Тобол вольготно раскинулся вширь, легко и без напряга неся на себе многочисленные струги. Приняв в себя Тавду, он вскорости отклонился к северу и влился в сине-холодный Иртыш. Через час на взметнувшемся кверху правом берегу показались белокаменные стены с круглыми башенками, за которыми распласталась темная туча тайги, – Тобольск, столица Сибири.

Всего два года назад сибирским губернатором был Михаил Владимирович Долгоруков, двоюродный брат Алексея Григорьевича. В прошлом году все Долгоруковы – и Михаил, и брат его Василий, фельдмаршал, и Василий Лукич, царский посол, – собрались в Москве: затевались дела великие, нужно было держаться вместе, стоять друг за дружку. И если б так случилось, если б не перегрызлись Владимировичи с Григорьевичами, так бы им на Москве и оставаться. Что ж, что государь помер, царствие ему небесное, невеста-то жива. Да что невеста – почитай, жена. Тогда уж всем было видно, что ходит она сам-друг, и ни для кого не тайна, чей приплод. После императора Петра Алексеевича Второго была бы императрица Екатерина Алексеевна Вторая, только и всего. Так нет! Испугались, что брат всю власть в руки заберет, им не оставит. Василий Владимирович уперся: покуда есть побеги от корня царского, им вся преференция. Забыл, видать, как в Соликамской-то куковал! А братец-то его, прежде чем сибирским губернатором стать, послан был в Сибирь под караулом; и кто его из беды вызволил, государев гнев унял? Двоюродный дед Яков Федорович Долгоруков. Вот как раньше друг за дружку-то стояли! А эти, нынешние, – кондиции составили, думали, что племянница Петра Великого будет в их руках вроде воску мягкого. Насмотрелись порядков в Швеции да в Польше, возомнили, что и у нас такое возможно. Сам Василь Лукич к ней в Митаву побежал, подписать заставил. А отчего ж не подписать? Ей ведь, Анне-то Ивановне, лишь бы в Москву попасть да корону на себя примерить, а как попала да осмотрелась, так враз кондиции-то и изодрала. Кто ж от власти безраздельной откажется. Бумага – она все стерпит. Подмахнула указ – и стал Василь Лукич сибирским губернатором, а на другой день шварк – и поезжай, друг Василь Лукич, на Соловки, да под караулом! А ты, Михаил Владимирович, – не в Казань, а в дальние деревни! И благодари Бога за брата твоего, который один из вас мне верный оказался, сам на себя ярмо надел. Ничего-о, Василь Владимирович, ужо и твою жизнь в клочки изорвут! Ты ведь этой квашне курляндской всегда напоминать будешь, кто она такова есть да откуда взялась, а ей сейчас о том поскорее забыть хочется…

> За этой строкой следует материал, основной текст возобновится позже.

/-- R184 command by command. -/
theorem serve_of_terminal {c : Command} {s t : State} {kind : FaultKind}
    (hr : s.rs = .terminal kind) (hinit : c ≠ .init) (h : serve c s = .next t) :
    SameButKeyAndMem s t ∧ ((∀ k, c ≠ .pressKey k ∧ c ≠ .releaseKey k) → t.key = s.key) ∧
      ((∀ bytes, c ≠ .loadRom bytes) → t.mem = s.mem) := by
  cases c with
  | init => exact absurd rfl hinit
  | cycle b =>
    cases (cycle_of_terminal hr).symm.trans h
    exact ⟨rfl, fun _ => rfl, fun _ => rfl⟩
  | loadRom bytes =>
    cases h
    rw [loadRom_frame]
    exact ⟨rfl, fun _ => rfl, fun hload => absurd rfl (hload bytes)⟩
  | pressKey k =>
    have hheld : pressKey k (beginCommand s) = setKey k true (beginCommand s) :=
      if_neg (by simp [hr])
    cases h
    rw [hheld]
    exact ⟨rfl, fun hkey => absurd rfl (hkey k).1, fun _ => rfl⟩
  | releaseKey k =>
    cases h
    exact ⟨rfl, fun hkey => absurd rfl (hkey k).2, fun _ => rfl⟩
  | tickTimers =>
    cases h
    rw [tickTimers_of_not_running (by simp [hr])]
    exact ⟨rfl, fun _ => rfl, fun _ => rfl⟩
  | getRunState | getScreen =>
    cases h
    exact ⟨rfl, fun _ => rfl, fun _ => rfl⟩

/-- R184 for the step: an empty list of commands is a `cycle`. -/
theorem step_of_terminal {s t : State} {kind : FaultKind} (hr : s.rs = .terminal kind)
    (hinit : ∀ cs, s.commands ≠ .init :: cs) (h : step s = .next t) :
    SameButKeyAndMem { s with commands := s.commands.tail } t ∧
      ((∀ k cs, s.commands ≠ .pressKey k :: cs ∧ s.commands ≠ .releaseKey k :: cs) →
        t.key = s.key) ∧
      ((∀ bytes cs, s.commands ≠ .loadRom bytes :: cs) → t.mem = s.mem) := by
  obtain hc | ⟨c, cs, hc⟩ := commands_cases s
  · cases (cycle_of_terminal hr).symm.trans ((step_of_nil hc).symm.trans h)
    refine ⟨?_, fun _ => rfl, fun _ => rfl⟩
    rw [hc, List.tail_nil, ← hc]
    rfl
  · obtain ⟨hframe, hkey, hmem⟩ := serve_of_terminal (s := { s with commands := cs }) hr
      (fun hi => hinit cs (hi ▸ hc)) (serve_of_step h hc)
    refine ⟨?_, fun hk => hkey fun k => ?_, fun hl => hmem fun bytes hb => hl bytes cs (hb ▸ hc)⟩
    · rw [hc, List.tail_cons]
      exact hframe
    · exact ⟨fun hp => (hk k cs).1 (hp ▸ hc), fun hp => (hk k cs).2 (hp ▸ hc)⟩

/-- Settles O45: the frame is `step_of_terminal`, the failure is `cycleTopLevel`'s, and the accessors
return what they read. -/
theorem terminalStatesAreFrozen : Obligations.TerminalStatesAreFrozen := by
  intro s t kind hr h hinit
  obtain ⟨hframe, hkey, hmem⟩ := step_of_terminal hr hinit h
  refine ⟨hframe, hkey, hmem, fun rand cs hc => ?_, fun cs hc => ?_, fun cs hc => ?_⟩
  · obtain ⟨-, hterminal, -⟩ := cycleTopLevel s rand cs hc
    cases (hterminal kind hr).symm.trans h
    rfl
  · cases serve_of_step h hc
    exact congrArg (some ∘ Response.runState) hr
  · cases serve_of_step h hc
    rfl

/-! ### The reserved region over a run -/

/-- What every step keeps holds at the end of every run. -/
theorem run_keeps {P : State → Prop} (hstep : ∀ s t, P s → step s = .next t → P t) {m : Nat}
    {s t : State} (hs : P s) (h : Host.Core.run core m s = .next t) : P t := by
  induction m generalizing s with
  | zero =>
    cases h
    exact hs
  | succ m ih =>
    obtain ⟨u, hu⟩ := everyStepAnswersNext s
    exact ih (hstep s u hs hu) ((run_succ core m hu).symm.trans h)

theorem cycle_keeps_cfg {rand : Option Byte} {s t : State} (h : cycle rand s = .next t) :
    t.cfg = s.cfg := by
  obtain ⟨u, hu, rfl⟩ := cycle_next h
  obtain ⟨-, rfl⟩ | ⟨-, kind, -, -, rfl⟩ | ⟨-, -, i, -, -, -, rfl⟩ := runCycle_cases hu
  · rfl
  · rfl
  · exact completed_cfg i (beginCycle rand s)

theorem serve_keeps_cfg {c : Command} {s t : State} (h : serve c s = .next t) : t.cfg = s.cfg := by
  cases c with
  | cycle b => exact cycle_keeps_cfg h
  | loadRom bytes =>
    cases h
    rw [loadRom_frame, beginCommand_cfg]
  | pressKey k =>
    cases h
    rw [pressKey_frame, beginCommand_cfg]
  | tickTimers =>
    cases h
    rw [tickTimers_cfg, beginCommand_cfg]
  | init | releaseKey | getRunState | getScreen =>
    cases h
    rfl

theorem step_keeps_cfg {s t : State} (h : step s = .next t) : t.cfg = s.cfg := by
  obtain hc | ⟨c, cs, hc⟩ := commands_cases s
  · exact cycle_keeps_cfg ((step_of_nil hc).symm.trans h)
  · exact serve_keeps_cfg (s := { s with commands := cs }) (serve_of_step h hc)

/-- R201: below 0x200 the invariant leaves the bytes of `init`. -/
theorem memAt_reserved {s : State} {a : Nat} (h : s.Inv) (ha : a < 0x200) :
    memAt a s = initByte s.cfg a := by
  refine Memory.read_unlisted fun c hc => ?_
  have hlisted : 0x200 ≤ c.1 := h.reservedKept c hc
  omega
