/-- A reference device with wiper 0 at 0x80, wiper 1 at 50, TCON 0xFF, STATUS 0x02, both bounds 256. -/
def device : RefDevice :=
  { wiper0 := 0x80#9, wiper1 := 50#9, tcon := 0xFF#8, status := 0x02#8, dmax0 := 256#9, dmax1 := 256#9 }

/-- A fresh instance on that device. -/
def onDevice (c : Cfg) : State := { State.construct c with link := .reference device [] }

/-- Two instances on one chip with one pending request. -/
def pairWith (sl : Slot) (i : Instr) : State :=
  { State.constructPair (cfg8P .pot0) (cfg8P .pot1) with
    link := .real [.received [0x00#8, 0xFF#8]], inbox := [{ slot := sl, order := .call i }] }

/-- A property of the next state. -/
def nextIs (o : Host.Outcome State Fault Refusal) (f : State → Bool) : Bool :=
  match o with
  | .next s => f s
  | .fault _ => false
  | .refused _ => false

/-- The request for which the run stops. -/
def refusedWith (o : Host.Outcome State Fault Refusal) (r : Refusal) : Bool :=
  match o with
  | .next _ => false
  | .fault _ => false
  | .refused q => q == r

/-- The next state's history and outcomes. -/
def shows (o : Host.Outcome State Fault Refusal) (evs : List Event) (v : Verdict) : Bool :=
  nextIs o fun s => s.events == evs && s.verdicts == [v]

/-- One exchange inside one chip-select assertion. -/
def one (tx rx : List Byte) : List Event := [.csAssert, .exchange tx rx, .csDeassert]

/-! ### Well-formedness refuses (R68, R71) -/

theorem test_wf_write_to_wiper0 : (Instr.write 0x0 5).wf = false := by decide
theorem test_wf_write_to_wiper1_full : (Instr.write 0x1 256).wf = false := by decide
theorem test_wf_write_to_tcon : (Instr.write 0x4 0x0FD).wf = false := by decide
theorem test_wf_write_bit8_to_wiper0 : (Instr.write 0x0 257).wf = true := by decide
theorem test_wf_incr_wiper0 : (Instr.incr 0x0).wf = false := by decide
theorem test_wf_decr_wiper1 : (Instr.decr 0x1).wf = false := by decide
theorem test_wf_read_status : (Instr.read 0x5 0x1FF).wf = false := by decide
theorem test_wf_writeWiper0 : (Instr.writeWiper0 257).wf = false := by decide
theorem test_wf_writeWiper1 : (Instr.writeWiper1 0x1FF).wf = false := by decide
theorem test_wf_set_negative : (Instr.set (-1)).wf = false := by decide

/-! ### Words written out from the encodings of R60, R62, R64, R71 -/

theorem test_decode_write : decode [0b00100010, 0b00000000] = .ok (.write 0x2 0, []) := by decide
theorem test_decode_write_d8 : decode [0b01000011, 0b00000001] = .ok (.write 0x4 0x101, []) := by decide
theorem test_decode_incr : decode [0b01010110] = .ok (.incr 0x5, []) := by decide
theorem test_decode_decr : decode [0b10001010] = .ok (.decr 0x8, []) := by decide
theorem test_decode_read : decode [0b11111111, 0b11111111] = .ok (.read 0xF 0x1FF, []) := by decide
theorem test_decode_read_low : decode [0b00001110, 0b00000000] = .ok (.read 0x0 0, []) := by decide
theorem test_decode_writeWiper0 : decode [0b00000011, 0b00000000] = .ok (.writeWiper0 256, []) := by decide
theorem test_decode_writeWiper1 : decode [0b00010010, 0b01100100] = .ok (.writeWiper1 100, []) := by decide
theorem test_decode_incrWiper0 : decode [0b00000110] = .ok (.incrWiper0, []) := by decide
theorem test_decode_incrWiper1 : decode [0b00010110] = .ok (.incrWiper1, []) := by decide
theorem test_decode_decrWiper0 : decode [0b00001010] = .ok (.decrWiper0, []) := by decide
theorem test_decode_decrWiper1 : decode [0b00011010] = .ok (.decrWiper1, []) := by decide
theorem test_decode_readWiper0 : decode [0b00001111, 0b11111111] = .ok (.readWiper0, []) := by decide
theorem test_decode_readWiper1 : decode [0b00011111, 0b11111111] = .ok (.readWiper1, []) := by decide
theorem test_decode_readTcon : decode [0b01001111, 0b11111111] = .ok (.readTcon, []) := by decide
theorem test_decode_writeTcon : decode [0b01000010, 0b11111101] = .ok (.writeTcon 0xFD, []) := by decide
theorem test_decode_writeTcon_zero : decode [0b01000011, 0b00000000] = .ok (.writeTcon 0x00, []) := by decide
theorem test_decode_readStatus : decode [0b01011111, 0b11111111] = .ok (.readStatus, []) := by decide
theorem test_decode_rest : decode [0b00000110, 0b00001010] = .ok (.incrWiper0, [0b00001010]) := by decide

/-! ### Bytes that are no frame (R72, R74) -/

theorem test_reject_empty : decode [] = .error .empty := by decide
theorem test_reject_reserved : decode [0b00000100, 0b00000000] = .error .reservedBitClear := by decide
theorem test_reject_ctrl_d8 : decode [0b00000111] = .error .ctrlFrameWithD8 := by decide
theorem test_reject_missing : decode [0b00000010] = .error .missingDataByte := by decide
theorem test_reject_trailing : decodeFrame [0b00000110, 0b00000101] = .error .trailingBytes := by decide

/-! ### The codec (vectors V-BF, V-DW, V-RT) -/

theorem test_buildFrame_full_scale : buildFrame 0x0 .write (some 256) = [0x03, 0x00] := by decide
theorem test_buildFrame_bit8_dropped : buildFrame 0x0 .write (some 0x1FE) = [0x02, 0xFE] := by decide
theorem test_decodeWiper_high_bits_ignored : decodeWiper 0xFE 0x80 = 128 := by decide
theorem test_decodeWiper_not_clamped : decodeWiper 0xFF 0xFF = 511 := by decide
theorem test_decodeRegByte : decodeRegByte 0x00 0xF7 = 0xF7 := by decide

/-! ### The wiper operations (vectors V-MV, V-SG, V-ID, V-FR) -/

theorem test_maxValue_7R : shows (exec .maxValue (fresh (cfg7R .pot1) [])) [] (.ok (.nat 127)) := by decide
theorem test_maxValue_8P : shows (exec .maxValue (fresh (cfg8P .pot0) [])) [] (.ok (.nat 256)) := by decide

theorem test_increment_pot1 :
    shows (exec .increment (fresh (cfg8P .pot1) [.received [0xAB]])) (one [0x16] [0xAB]) (.ok .unit) := by decide

/-- V-SEL-6. -/
theorem test_increment_held :
    shows (exec .increment (held 1 (fresh (cfg8P .pot0) [.received [0x06]]))) [.exchange [0x06] [0x06]]
      (.ok .unit) := by decide

theorem test_decrement_pot1 :
    shows (exec .decrement (fresh (cfg8P .pot1) [.received [0x00]])) (one [0x1A] [0x00]) (.ok .unit) := by decide

/-- V-SG-1. -/
theorem test_set_1000 :
    shows (exec (.set 1000) (fresh (cfg8P .pot0) [.received [0x03, 0x00]])) (one [0x03, 0x00] [0x03, 0x00])
      (.ok .unit) := by decide

/-- V-SG-9. -/
theorem test_set_200_7R :
    shows (exec (.set 200) (fresh (cfg7R .pot1) [.received [0x00, 0x00]])) (one [0x12, 0x7F] [0x00, 0x00])
      (.ok .unit) := by decide

theorem test_get_511_on_7R :
    shows (exec .get (fresh (cfg7R .pot1) [.received [0xFF, 0xFF]])) (one [0x1F, 0xFF] [0xFF, 0xFF])
      (.ok (.nat 511)) := by decide

/-- V-FR-4. -/
theorem test_get_short_answer :
    nextIs (exec .get (fresh (cfg8P .pot0) [.received [0x00]])) (fun s =>
      s.events == [.csAssert] && s.blk.faulted && s.blk.selCount == 2 && s.blk.csAsserted) := by decide

/-! ### TCON and STATUS (vectors V-TC, V-TG, V-HS) -/

/-- The events of a TCON setter that reads `old` and writes `new` with control byte `c`. -/
def rmw (old c new : Byte) : List Event :=
  [.csAssert, .exchange [0x4F, 0xFF] [0x00, old], .exchange [c, new] [c, new], .csDeassert]

/-- The answers of a device whose TCON is `old`. -/
def rmwAnswers (old c new : Byte) : List Answer := [.received [0x00, old], .received [c, new]]

/-- V-TC-25. -/
theorem test_set_terminal_a : shows (exec (.setTerminalAStatus true)
    (fresh (cfg8P .pot1) (rmwAnswers 0x00 0x42 0x40))) (rmw 0x00 0x42 0x40) (.ok .unit) := by decide

/-- V-TC-12. -/
theorem test_set_terminal_b : shows (exec (.setTerminalBStatus false)
    (fresh (cfg8P .pot0) (rmwAnswers 0xFF 0x42 0xFE))) (rmw 0xFF 0x42 0xFE) (.ok .unit) := by decide

/-- R109's example: the new byte is 0x00, so `D8 = 1`. -/
theorem test_set_terminal_b_zero : shows (exec (.setTerminalBStatus false)
    (fresh (cfg8P .pot0) (rmwAnswers 0x01 0x43 0x00))) (rmw 0x01 0x43 0x00) (.ok .unit) := by decide

/-- V-TC-38. -/
theorem test_set_wiper_status : shows (exec (.setWiperStatus false)
    (fresh (cfg8P .pot1) (rmwAnswers 0xFF 0x42 0xDF))) (rmw 0xFF 0x42 0xDF) (.ok .unit) := by decide

/-- V-TC-15: the setting is inverted. -/
theorem test_set_shutdown : shows (exec (.setShutdownStatus true)
    (fresh (cfg8P .pot0) (rmwAnswers 0xFF 0x42 0xF7))) (rmw 0xFF 0x42 0xF7) (.ok .unit) := by decide

/-- V-TC-40. -/
theorem test_clear_shutdown : shows (exec (.setShutdownStatus false)
    (fresh (cfg8P .pot1) (rmwAnswers 0xFF 0x43 0xFF))) (rmw 0xFF 0x43 0xFF) (.ok .unit) := by decide

/-- V-FL-1. -/
theorem test_setter_read_fails : shows (exec (.setWiperStatus false) (fresh (cfg8P .pot0) [.failed]))
    [.csAssert, .exchangeFail [0x4F, 0xFF], .csDeassert] .transportFailure := by decide

/-- V-TG-9. -/
theorem test_get_terminal_a : shows (exec .getTerminalAStatus (fresh (cfg8P .pot1) [.received [0x00, 0x5A]]))
    (one [0x4F, 0xFF] [0x00, 0x5A]) (.ok (.bool true)) := by decide

/-- V-TG-3. -/
theorem test_get_terminal_b : shows (exec .getTerminalBStatus (fresh (cfg8P .pot0) [.received [0x00, 0x5A]]))
    (one [0x4F, 0xFF] [0x00, 0x5A]) (.ok (.bool false)) := by decide

/-- V-TG-10. -/
theorem test_get_wiper_status : shows (exec .getWiperStatus (fresh (cfg8P .pot1) [.received [0xFF, 0xA5]]))
    (one [0x4F, 0xFF] [0xFF, 0xA5]) (.ok (.bool true)) := by decide

/-- V-TG-4. -/
theorem test_get_shutdown : shows (exec .getShutdownStatus (fresh (cfg8P .pot0) [.received [0x00, 0xA5]]))
    (one [0x4F, 0xFF] [0x00, 0xA5]) (.ok (.bool true)) := by decide

/-- V-HS-3, on pot 1: the mask is not shifted. -/
theorem test_get_hardware_shutdown :
    shows (exec .getHardwareShutdownStatus (fresh (cfg8P .pot1) [.received [0x00, 0xFD]]))
      (one [0x5F, 0xFF] [0x00, 0xFD]) (.ok (.bool false)) := by decide

/-! ### Selection (vectors V-SEL, V-FR) -/

theorem test_select : nextIs (exec .select (fresh (cfg8P .pot0) [])) (fun s =>
    s.events == [.csAssert] && s.blk.selCount == 1 && s.blk.csAsserted) := by decide

/-- V-SEL-4. -/
theorem test_deselect_nested : nextIs (exec .deselect (held 2 (fresh (cfg8P .pot0) []))) (fun s =>
    s.events == [] && s.blk.selCount == 1 && s.blk.csAsserted) := by decide

/-- V-SEL-5. -/
theorem test_deselect_last : nextIs (exec .deselect (held 1 (fresh (cfg8P .pot0) []))) (fun s =>
    s.events == [.csDeassert] && s.blk.selCount == 0 && !s.blk.csAsserted) := by decide

/-! ### The frame rows (R71, R75) -/

theorem test_row_write : shows (exec (.write 0x2 0x101) (fresh (cfg8P .pot0) [.received [0x00, 0x00]]))
    (one [0x23, 0x01] [0x00, 0x00]) (.ok .unit) := by decide
theorem test_row_incr : shows (exec (.incr 0xF) (fresh (cfg8P .pot0) [.received [0x00]]))
    (one [0xF6] [0x00]) (.ok .unit) := by decide
theorem test_row_decr : shows (exec (.decr 0x7) (fresh (cfg8P .pot0) [.received [0x00]]))
    (one [0x7A] [0x00]) (.ok .unit) := by decide
theorem test_row_read_unnamed : shows (exec (.read 0x2 0x1FF) (fresh (cfg8P .pot0) [.received [0x01, 0x02]]))
    (one [0x2F, 0xFF] [0x01, 0x02]) (.ok (.bytes [0x01, 0x02])) := by decide
theorem test_row_read_wiper : shows (exec (.read 0x1 0) (fresh (cfg8P .pot0) [.received [0x01, 0x02]]))
    (one [0x1E, 0x00] [0x01, 0x02]) (.ok (.nat 258)) := by decide
theorem test_row_writeWiper0 : shows (exec (.writeWiper0 256) (onDevice (cfg8P .pot0)))
    (one [0x03, 0x00] [0x03, 0x00]) (.ok .unit) := by decide
theorem test_row_writeWiper1 : shows (exec (.writeWiper1 100) (onDevice (cfg8P .pot0)))
    (one [0x12, 0x64] [0x12, 0x64]) (.ok .unit) := by decide
theorem test_row_incrWiper0 : nextIs (exec .incrWiper0 (onDevice (cfg8P .pot0))) (fun s =>
    s.link == .reference { device with wiper0 := 0x81 } []) := by decide
theorem test_row_incrWiper1 : nextIs (exec .incrWiper1 (onDevice (cfg8P .pot0))) (fun s =>
    s.link == .reference { device with wiper1 := 51 } []) := by decide
theorem test_row_decrWiper0 : nextIs (exec .decrWiper0 (onDevice (cfg8P .pot0))) (fun s =>
    s.link == .reference { device with wiper0 := 0x7F } []) := by decide
theorem test_row_decrWiper1 : nextIs (exec .decrWiper1 (onDevice (cfg8P .pot0))) (fun s =>
    s.link == .reference { device with wiper1 := 49 } []) := by decide
theorem test_row_readWiper0 : shows (exec .readWiper0 (onDevice (cfg8P .pot1)))
    (one [0x0F, 0xFF] [0x00, 0x80]) (.ok (.nat 128)) := by decide
theorem test_row_readWiper1 : shows (exec .readWiper1 (onDevice (cfg8P .pot0)))
    (one [0x1F, 0xFF] [0x00, 50]) (.ok (.nat 50)) := by decide
theorem test_row_readTcon : shows (exec .readTcon (onDevice (cfg8P .pot0)))
    (one [0x4F, 0xFF] [0x00, 0xFF]) (.ok (.nat 255)) := by decide
theorem test_row_writeTcon : shows (exec (.writeTcon 0x00) (onDevice (cfg8P .pot0)))
    (one [0x43, 0x00] [0x43, 0x00]) (.ok .unit) := by decide
theorem test_row_readStatus : shows (exec .readStatus (onDevice (cfg8P .pot0)))
    (one [0x5F, 0xFF] [0x00, 0x02]) (.ok (.nat 2)) := by decide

Предаваясь этим горьким мыслям, Алексей Григорьевич не мог не думать и о том, как предстанет сейчас перед вице-губернатором, который, по сути, губернатор и есть. Иван Васильевич Болтин – персона известная. В Полтавской баталии полком командовал, полтора десятка шведских штандартов захватил в бою. Царь Петр Алексеевич назначил его обер-прокурором Святейшего Синода, сам Феофан Прокопович его побаивался, а умер государь – и сразу Болтина в железа, а потом с семьей в Сибирь. Видно, думал он, что и в гражданской должности, как на войне: иди вперед да руби сплеча, и будешь молодец, ан тут иначе дела делаются, надо знать, где смолчать, где примечать, да помнить о том, что где золото всплывет, там правда тонет. Два года спустя простили ему все вины и сделали сибирским вице-губернатором – а вслед за сенатским курьером с этим указом уж ехал к нему сам светлейший князь Меншиков со всею своею фамилией… Как-то Болтин встречал-привечал своего бывшего командира? И как встретит сейчас Долгоруковых?…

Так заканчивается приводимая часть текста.